Monday, June 24, 2013

So today is my official weigh in day. I have left the 2's and found my way back into onederland (as I've heard it called). Weight loss for the month was 8 lbs. Yippee! That feels good. Total down 24.8 - ALMOST 25!!! Which feels good too!

I was not 100% successful with my goals - logging in daily - missed 2 days
blogging daily - I know I didn't - not sure how many I missed maybe 5?
8,000 steps a day? Missed about 4 or 5 days on that one.

I need to keep better track of keeping track! I post my goals on my tracker under other things I track - and then - I don't track them. I do in my head - but I forget to go in and check those boxes daily. Part of me is like - ugh, one MORE thing to do. I don't wanna. Then there is that little voice that says if it was important enough to set the goal how will you know if you met it or not if you don't track it? Then there is that little louder voice that says because I KNOW! Sooooooo - this month I am going to be more vigilant about tracking my goals. So there loud voice!

On another note - while trying to make up for my less than wonderful eating choices Saturday I walked on my treadmill - 3 miles at 4 with a 2 incline. Sunday, my knee was really hurting. Sooooo, at 11am I took off my fitbit and went to the beach with a friend.



It was really hot in town (90+ and humid) so the beach was a perfect place to be - nice cool breeze off the water. We staked out our spot on the shore and both read our books for a couple hours. No talking, not many people - just me and the characters in the book. It was a welcome get away! Afterwards we sat and talked for an hour and then headed home. Put Mr Fitbit back on - but my steps for the day were not even close to 10,000. Felt a little bad that I didn't meet my goal for the day, but my knee appreciated the rest.

So it's hot. 90's again today. Humid again - but there is a slight, slight breeze once in a while. I hate to walk when it is hot. I sweat. I get flushed. I sweat more. But I pushed myself to get out there.

Started walking, knee said "owie! I liked the beach better!". Voice in my head agreed. But the little voice in my heart won the battle ... I looked for wildflowers - but there weren't many. A few scattered daisies - big ones, tiny ones, yellow ones....


I kept walking... geez, maybe this is what hell is like. Then I spied these purple flowers - a whole field of them - with buzzing bees..... Nah, can't be hell. I'm sure there are no wildflowers there.

Then I looked for my prince charming where the bull frogs hang out... but even the frogs were hiding from the heat. No prince for me today, but there were these prickly things.....

I kept walking - over a half mile in.... Yippee! Keep putting one foot in front of the other. I walked past the little stream

Keep going, through the cattails, the swampy area, across back to the paved path ---- and then I spied them ---- three deer.

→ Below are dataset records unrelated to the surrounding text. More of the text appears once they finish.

/-- Settles O38: the two loads are accepted in `UNINIT` only. -/
theorem keyAndIvImmutable : Obligations.KeyAndIvImmutable := by
  intro i s t hp hr h
  cases exec_ends h with
  | rejected | badParameter | mismatched => exact ⟨rfl, rfl, rfl, rfl⟩
  | accepted effect =>
    cases effect with
    | rst => exact absurd rfl hr
    | ldk _ _ phase | ldiv _ _ phase => exact absurd phase hp
    | _ => exact ⟨rfl, rfl, rfl, rfl⟩

/-- Settles O48: each register of `State.reset`, and the status byte computed from them. -/
theorem resetState : Obligations.ResetState := by
  refine ⟨rfl, rfl, rfl, rfl, rfl, rfl, rfl, rfl, rfl, rfl, ?status, rfl, rfl⟩
  case status => decide

/-- Settles O50: resetting the registers of the reset state changes nothing. -/
theorem resetMeetsInvariant : Obligations.ResetMeetsInvariant :=
  inv_resetRegisters (s := State.reset) ⟨nofun, nofun⟩

end Sys2Proof.Proofs

/-! ## Memory: what a command repeated, split into bits, or fed byte by byte leaves (spec 20_memory.md) -/

/-! ### The blind clocks forget `SR`

Neither register of the pair reads `SR`, and the last 128 of the 320 blind clocks replace every bit of it (41_setup_and_init.md
R114, R115). -/

namespace Sys2Proof.Machine

theorem engine_ext {e f : Engine} (hl : e.lfsr = f.lfsr) (hn : e.nfsr = f.nfsr) (hs : e.sr = f.sr) (ha : e.acc = f.acc) :
    e = f := by
  cases e
  cases f
  simp_all

theorem blind_lfsr (T : Taps) (i : Nat) (e : Engine) : (blind T i e).lfsr = xorTop (clockBit T e) (clock T e).lfsr := by
  unfold blind
  split <;> rfl

theorem blind_nfsr (T : Taps) (i : Nat) (e : Engine) : (blind T i e).nfsr = xorTop (clockBit T e) (clock T e).nfsr := by
  unfold blind
  split <;> rfl

theorem blind_acc (T : Taps) (i : Nat) (e : Engine) : (blind T i e).acc = e.acc := by
  unfold blind
  split <;> rfl

/-- From blind clock 192 on, `SR` takes the pre-output bit of the pair as the clock leaves it. -/
theorem blind_sr (T : Taps) {i : Nat} (hi : 192 ≤ i) (e : Engine) :
    (blind T i e).sr = shiftIn (pre T (blind T i e).lfsr (blind T i e).nfsr) e.sr := by
  simp only [blind, if_pos hi, advanceSr_lfsr, advanceSr_nfsr, advanceSr_sr, mixKeystream_sr, clock_sr]

theorem blindClocks_acc (T : Taps) (n : Nat) (e : Engine) : (blindClocks T n e).acc = e.acc := by
  induction n with
  | zero => rw [blindClocks_zero]
  | succ n ih => rw [blindClocks_succ, blind_acc, ih]

/-- The register pair after any number of blind clocks depends on the register pair before them only. -/
theorem blindClocks_pair_congr (T : Taps) {e f : Engine} (hl : e.lfsr = f.lfsr) (hn : e.nfsr = f.nfsr) (n : Nat) :
    (blindClocks T n e).lfsr = (blindClocks T n f).lfsr ∧ (blindClocks T n e).nfsr = (blindClocks T n f).nfsr := by
  induction n with
  | zero => simp only [blindClocks_zero, hl, hn, and_self]
  | succ n ih =>
    obtain ⟨ihl, ihn⟩ := ih
    simp only [blindClocks_succ, blind_lfsr, blind_nfsr, clockBit_congr T ihl ihn, clock_lfsr, clock_nfsr, ihl, ihn, and_self]

/-- The last `k` bits of `SR` are the pre-output bits of the blind clocks 192 to `192 + k - 1`. -/
theorem blindClocks_sr_bit (T : Taps) (e : Engine) {k j : Nat} (hk : k ≤ 128) (hj : j < k) :
    (blindClocks T (192 + k) e).sr.getLsbD (128 - k + j) =
      pre T (blindClocks T (193 + j) e).lfsr (blindClocks T (193 + j) e).nfsr := by
  induction k with
  | zero => exact absurd hj (Nat.not_lt_zero j)
  | succ k ih =>
    have shifted : (blindClocks T (192 + (k + 1)) e).sr =
        shiftIn (pre T (blindClocks T (193 + k) e).lfsr (blindClocks T (193 + k) e).nfsr) (blindClocks T (192 + k) e).sr := by
      rw [← Nat.add_assoc, show 193 + k = 192 + k + 1 by omega, blindClocks_succ]
      exact blind_sr T (by omega) _
    rw [shifted, getLsbD_shiftIn _ _ _ (by omega)]
    by_cases last : j = k
    · rw [last, if_pos (by omega)]
    · rw [if_neg (by omega), show 128 - (k + 1) + j + 1 = 128 - k + j by omega, ih (by omega) (by omega)]

/-- After `INIT`'s 320 blind clocks nothing of the old `SR` is left (41 R115 corner case (b), 10_state.md R34). -/
theorem blindClocks_forgets_sr (T : Taps) {e f : Engine} (hl : e.lfsr = f.lfsr) (hn : e.nfsr = f.nfsr) (ha : e.acc = f.acc) :
    blindClocks T 320 e = blindClocks T 320 f := by
  have same_sr : (blindClocks T 320 e).sr = (blindClocks T 320 f).sr := by
    apply BitVec.eq_of_getLsbD_eq
    intro j hj
    have bit (g : Engine) := blindClocks_sr_bit T g (Nat.le_refl 128) hj
    rw [Nat.sub_self, Nat.zero_add] at bit
    obtain ⟨pl, pn⟩ := blindClocks_pair_congr T hl hn (193 + j)
    rw [bit e, bit f, pl, pn]
  have same_acc : (blindClocks T 320 e).acc = (blindClocks T 320 f).acc := by
    rw [blindClocks_acc, blindClocks_acc, ha]
  obtain ⟨same_lfsr, same_nfsr⟩ := blindClocks_pair_congr T hl hn 320
  exact engine_ext same_lfsr same_nfsr same_sr same_acc

end Sys2Proof.Machine

/-! ### Commands that may be repeated (20_memory.md R61) -/

namespace Sys2Proof.Machine

/-- From the same key and IV, `INIT` leaves the same cipher registers. -/
theorem blindClocks_loadedEngine (T : Taps) {s u : State} (hkey : s.key = u.key) (hiv : s.iv = u.iv) :
    blindClocks T 320 (loadedEngine s) = blindClocks T 320 (loadedEngine u) :=
  blindClocks_forgets_sr T (by simp only [loadedEngine, hiv]) hkey rfl

/-- `INIT` changes neither the key nor the IV it loads. -/
theorem initWith_idempotent (C : Params) {s t : State} (hk : s.kv = 0xFFFF) (hv : s.ivv = 0xFFF)
    (h : initWith C s = .next t) : initWith C t = .next t := by
  rw [initWith_loaded C s hk hv] at h
  have again : ∀ u : State, u.key = s.key → u.iv = s.iv →
      blindClocks C.taps 320 (loadedEngine u) = blindClocks C.taps 320 (loadedEngine s) :=
    fun u hkey hiv => blindClocks_loadedEngine C.taps hkey hiv
  generalize blindClocks C.taps 320 (loadedEngine s) = e at h again
  cases h
  rw [initWith_loaded C _ (by exact hk) (by exact hv), again _ (by rfl) (by rfl)]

Two adults and a spotted fawn. They were too quick for me to get my phone/camera out of my pocket, but brought a smile to my face.

OK, so once again the walked trumped eating in the lunchroom, even if it was hotter than Hades.

But my knee is complaining a bit again. So not going to do any fast walking tonight. It will be a slow pace for me today. I hate that. I am so impatient. I want to walk fast! Positive thing - even a slow walk will produce sweat tonight!

Here's the honesty part - today I am just not feeling it. Funny, but you would think with weighing in and having a good result for the month I would be ready to take on a mountain today! Instead, I have that eeeeh I don't care attitude.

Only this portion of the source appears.